## 1. Business Problem

#### Orlando, a city in central Florida, is home to more than a dozen theme parks. Chief among its claims to fame is Walt Disney  World, comprised of parks like the Magic Kingdom and Epcot, as well as water parks. Another major destination, Universal Orlando, offers Universal Studios and Islands of Adventure, with the Wizarding World of Harry Potter straddling both.

#### A client of mine wants to start a Travel Business in Orlando, FL with the concept of taking tourists around all the attractions according to their demand. The goal of this project is that my client wants to find the best neighborhood that is near to places like Resorts, Vacation Rentals and Motels so that my client can kick-start their business and estimate the turn out profits in the next two to three years by concentrating on the top three neighborhoods.

#### This business problem mainly concentrates on finding the top three neighborhoods to start the food truck business.

## 2. Data

### Source
##### List of the neighborhoods in Orlando, FL: https://data.cityoforlando.net/Government-General/Neighborhoods/dpx3-qjrc
##### FourSquare data to find the popular venues
##### How will the data be used to answer the business needs?
##### The data mentioned above will be used to explore and target locations across different venues present in the neighborhoods.
##### 1. Use Foursquare and geopy data to map top venues for the super neighborhoods of Orlando and cluster them in groups
##### 2. City-Data to get the neighborhoods information
##### 3. Additional data will be added from open data sources if available in the future if the data is insufficient
###### By extracting the venues of the neighborhoods we can determine the most visited venues which would determine that the tourist count is high in that area. By using Foursquare data and the Orlando's neighborhood data, we can recommend the top three neighborhoods by performing machine learning techniques and can visualize them through a graph or a map.

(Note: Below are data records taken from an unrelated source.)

-- ==== Sys2Proof/Machine/Gauges.lean ====
section
/-! DEFINITION. The Gauge: camera ports, band rings, encoders, IMUs, device time and the records to the Weirs (09). -/

namespace Sys2Proof.Machine

/-! ### Fields of the registers (09 Table 9.4) -/

def CamPort.store (p : CamPort) : Nat := if bitsOf p.cfg 13 12 = 1 then 1 else 0
def CamPort.dt (p : CamPort) : BitVec 6 := BitVec.ofNat 6 (bitsOf p.cfg 11 6)
def CamPort.vc (p : CamPort) : Fin 4 := fin 4 (bitsOf p.cfg 5 4)
def CamPort.route (p : CamPort) : Nat := bitsOf p.cfg 17 16
def CamPort.x0 (p : CamPort) : Nat := bitsOf p.cropX 15 0
def CamPort.w (p : CamPort) : Nat := bitsOf p.cropX 31 16
def CamPort.y0 (p : CamPort) : Nat := bitsOf p.cropY 15 0
def CamPort.h (p : CamPort) : Nat := bitsOf p.cropY 31 16
def CamPort.count (p : CamPort) (i : Fin 8) (n : Nat := 1) : CamPort := { p with counters := vmod p.counters i fun x => bump x n }

/-- Bits a pixel value has, and values a pixel has (09 Table 9.1); none: a data type outside the table. -/
def dtBits (dt : BitVec 6) : Option (Nat × Nat) :=
  if dt = 0x2A then some (8, 1) else if dt = 0x1E then some (8, 2) else if dt = 0x2B then some (10, 1)
  else if dt = 0x2C then some (12, 1) else none

/-- Bytes of one stored value (R208). -/
def CamPort.width (p : CamPort) : Option Nat := (dtBits p.dt).map fun (b, _) => if b = 8 then 1 else 2
/-- Stored length of a line. -/
def CamPort.lineLen (p : CamPort) : Option Nat := (dtBits p.dt).map fun (b, k) => p.w * k * (if b = 8 then 1 else 2)

def onCam (s : State) (c : CamId) (f : CamPort → CamPort) : State := onGauge s fun g => { g with ports := vmod g.ports c f }

/-- SERVO_SRC; values 4 to 7 act as 0. -/
def Gauge.servo (g : Gauge) : Nat := let n := bitsOf g.ctl 2 0; if 3 < n then 0 else n
/-- LOCKED (R219, R221). -/
def Gauge.isLocked (g : Gauge) : Bool := if g.servo = 3 then bitOf g.ctl 28 else g.locked

/-! ### Records (R224-R226) -/

/-- ROUTE of a source (R225). -/
def Gauge.routeOf (g : Gauge) (src : Nat) : Nat :=
  if src < 8 then bitsOf (g.encs[(fin 8 src).val]).cfg 9 8
  else if src < 12 then bitsOf (((g.imus[(fin 2 ((src - 8) / 2)).val]).slots)[(fin 2 src).val]).cfg 17 16
  else if src = 12 then bitsOf g.ctl 17 16
  else if src = 13 then bitsOf g.ctl 19 18
  else if src < 16 then 0
  else if src < 24 then (g.ports[(fin 8 (src - 16)).val]).route
  else if src < 32 then 0
  else bitsOf g.ctl 21 20

/-- The Weirs of a route. -/
def routeWeirs (r : Nat) : List WeirId := (List.finRange 2).filter fun w => r / 2 ^ w.val % 2 = 1

/-- Bursts under way whose records a Weir will get. -/
def Gauge.bursts (g : Gauge) (w : WeirId) : Nat :=
  (List.range 4).foldl (fun acc k =>
    let i := g.imus[(fin 2 (k / 2)).val]
    let under := (i.trigger[(fin 2 k).val]).isSome && (routeWeirs (g.routeOf (8 + k))).contains w
    acc + if under then 1 else 0) 0

/-- The Gauge holds a credit of a Weir: sixteen, less the records on their way, held there, or being read (08 R190). -/
def creditFree (s : State) (w : WeirId) : Bool :=
  decide ((s.gauge.sent.filter (·.1 = w)).length + (s.weirs[w.val]).held.length + s.gauge.bursts w < 16)

/-- A credit of every Weir of a route. -/
def routeFree (s : State) (r : Nat) : Bool := (routeWeirs r).all fun w => creditFree s w

/-- Send a record to the Weirs of a route under a number. -/
def sendRecord (s : State) (route no : Nat) (r : Record) : State :=
  onGauge s fun g => { g with sent := g.sent ++ (routeWeirs route).map fun w => (w, no, r) }

/-- A fresh record number. -/
def takeNo (s : State) : Nat × State := (s.gauge.recNo, onGauge s fun g => { g with recNo := g.recNo + 1 })

/-- A record of a source, made now from up to four values. -/
def recordNow (s : State) (src : Nat) (mask : BitVec 4) (t : Word64) (v : List Word) : Record :=
  { src := fin 64 src, mask := mask, seq := (s.gauge.ports[s.gauge.seqCam.val]).bandSeq, time := t, v0 := nthW v 0, v1 := nthW v 1,
    v2 := nthW v 2, v3 := nthW v 3 }

/-- FP32 of a number of ns or counts. -/
def fofNat (n : Nat) : Word := fofInt n

/-- Form the record of an encoder (Table 9.3). The times from an edge that was never counted are unstated. -/
def encoderVals (s : State) (e : Fin 8) : List Word × State :=
  let x := s.gauge.encs[e.val]
  let v0 := fofInt (sx (x.count - x.recCount))
  let (f1, s) := draw s 32
  let (f3, s) := draw s 32
  let v1 := match x.lastEdge, x.recEdge with
    | some a, some b => fofNat (a.toNat - b.toNat)
    | _, _ => f1
  let v2 := if fisZero v0 || fisZero v1 then 0 else fdiv (fmul v0 (fofNat 1000000000)) v1
  let v3 := match x.lastEdge with
    | some a => fofNat ((now s).toNat - a.toNat)
    | none => f3
  ([v0, v1, v2, v3],
   onGauge s fun g => { g with encs := vmod g.encs e fun x => { x with recCount := x.count, recEdge := x.lastEdge } })

/-- RATE in ppb (Table 9.3): RATE * 2^-32 ns each 10 ns. -/
def ratePpb (g : Gauge) : Word := fofInt (sx g.rate * 100000000) (-32)

/-- Values and mask of a source that needs no bus read. -/
def sourceVals (s : State) (src : Nat) : BitVec 4 × List Word × State :=
  if src < 8 then
    let (v, s) := encoderVals s (fin 8 src)
    (0xF, v, s)
  else if src < 16 then (0x7, [fofInt (sx s.gauge.ppsErr), ratePpb s.gauge, if s.gauge.isLocked then fOne else 0, 0], s)
  else (0x7, (s.gauge.ports[(fin 8 (src - 16)).val]).recVals, s)

/-- An IMU slot's burst starts. -/
def startBurst (s : State) (src no : Nat) : State :=
  onGauge s fun g =>
    { g with imus := vmod g.imus (fin 2 ((src - 8) / 2)) fun i => { i with trigger := vmod i.trigger (fin 2 src) fun _ => some (now s, no) } }

/-- Form a source's record now, or start its burst. -/
def formRecord (s : State) (src no : Nat) : State :=
  if 8 ≤ src && src < 12 then startBurst s src no
  else
    let (mask, v, s) := sourceVals s src
    sendRecord s (s.gauge.routeOf src) no (recordNow s src mask (now s) v)

/-- A source is pending, or its burst is under way: the number of its record. -/
def Gauge.underWay (g : Gauge) (src : Nat) : Option Nat :=
  match g.pendingSrc.find? fun p => p.1.val = src with
  | some p => some p.2
  | none =>
    if 8 ≤ src && src < 12 then
      ((g.imus[(fin 2 ((src - 8) / 2)).val]).trigger[(fin 2 src).val]).map (·.2)
    else none

/-- Insert a pending source in ascending order. -/
def insertSrc (p : Fin 64 × Nat) : List (Fin 64 × Nat) → List (Fin 64 × Nat)
  | [] => [p]
  | q :: rest => if p.1.val < q.1.val then p :: q :: rest else q :: insertSrc p rest

/-- A trigger of a source: its record is formed, or it becomes or stays pending (R225). The record's number, if any. -/
def trigger (s : State) (src : Nat) : Option Nat × State :=
  let route := s.gauge.routeOf src
  if route = 0 then (none, s)
  else
    match s.gauge.underWay src with
    | some no => (some no, onGauge s fun g => { g with recLate := bump g.recLate })
    | none =>
      let (no, s) := takeNo s
      if routeFree s route then (some no, formRecord s src no)
      else (some no, onGauge s fun g => { g with pendingSrc := insertSrc (fin 64 src, no) g.pendingSrc })

/-- RECORD_PENDING_SERVE: the first pending source in ascending order, then the oldest held injection. -/
def servePending (s : State) : State :=
  match s.gauge.pendingSrc with
  | (src, no) :: rest =>
    if routeFree s (s.gauge.routeOf src.val) then formRecord (onGauge s fun g => { g with pendingSrc := rest }) src.val no else s
  | [] =>
    match s.gauge.injHeld with
    | r :: rest =>
      let route := s.gauge.routeOf 32
      if routeFree s route then
        let (no, s) := takeNo s
        sendRecord (onGauge s fun g => { g with injHeld := rest }) route no r
      else s
    | [] => s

### Installing Required Packages to load the data

In [13]:
import pandas as pd
import numpy as np
from geopy.geocoders import Nominatim

In [14]:
data = pd.read_csv('C:/Users/jahna/Downloads/mco.csv')
data.head()

Unnamed: 0,the_geom,NBHDID,NBHDNAME,COLOR
0,MULTIPOLYGON (((-81.40938965865213 28.49422746...,110,Park Central,10551295
1,MULTIPOLYGON (((-81.38217375194158 28.51274701...,112,Lake Holden,16752895
2,MULTIPOLYGON (((-81.29578617870794 28.49571779...,113,Pershing,16752895
3,MULTIPOLYGON (((-81.31051469166141 28.54720993...,4,Azalea Park,10551295
4,MULTIPOLYGON (((-81.31456291107887 28.51490542...,7,Bryn Mawr,16752895


#### Renaming the NBHDID to Neighborhood

In [15]:
df_mco = data.rename(columns={data.columns[2]: 'Neighborhood'})
df_mco.head()

Unnamed: 0,the_geom,NBHDID,Neighborhood,COLOR
0,MULTIPOLYGON (((-81.40938965865213 28.49422746...,110,Park Central,10551295
1,MULTIPOLYGON (((-81.38217375194158 28.51274701...,112,Lake Holden,16752895
2,MULTIPOLYGON (((-81.29578617870794 28.49571779...,113,Pershing,16752895
3,MULTIPOLYGON (((-81.31051469166141 28.54720993...,4,Azalea Park,10551295
4,MULTIPOLYGON (((-81.31456291107887 28.51490542...,7,Bryn Mawr,16752895


#### Getting Longitude and Latitude values of Orlando using geolocator

In [16]:
address = 'Orlando, FL'

geolocator = Nominatim(user_agent="foursquare_agent")
location = geolocator.geocode(address)
latitude = location.latitude
longitude = location.longitude
print("Geographical co-ordinates of Orlando, FL are (lat):{} and (long): {}".format(latitude, longitude))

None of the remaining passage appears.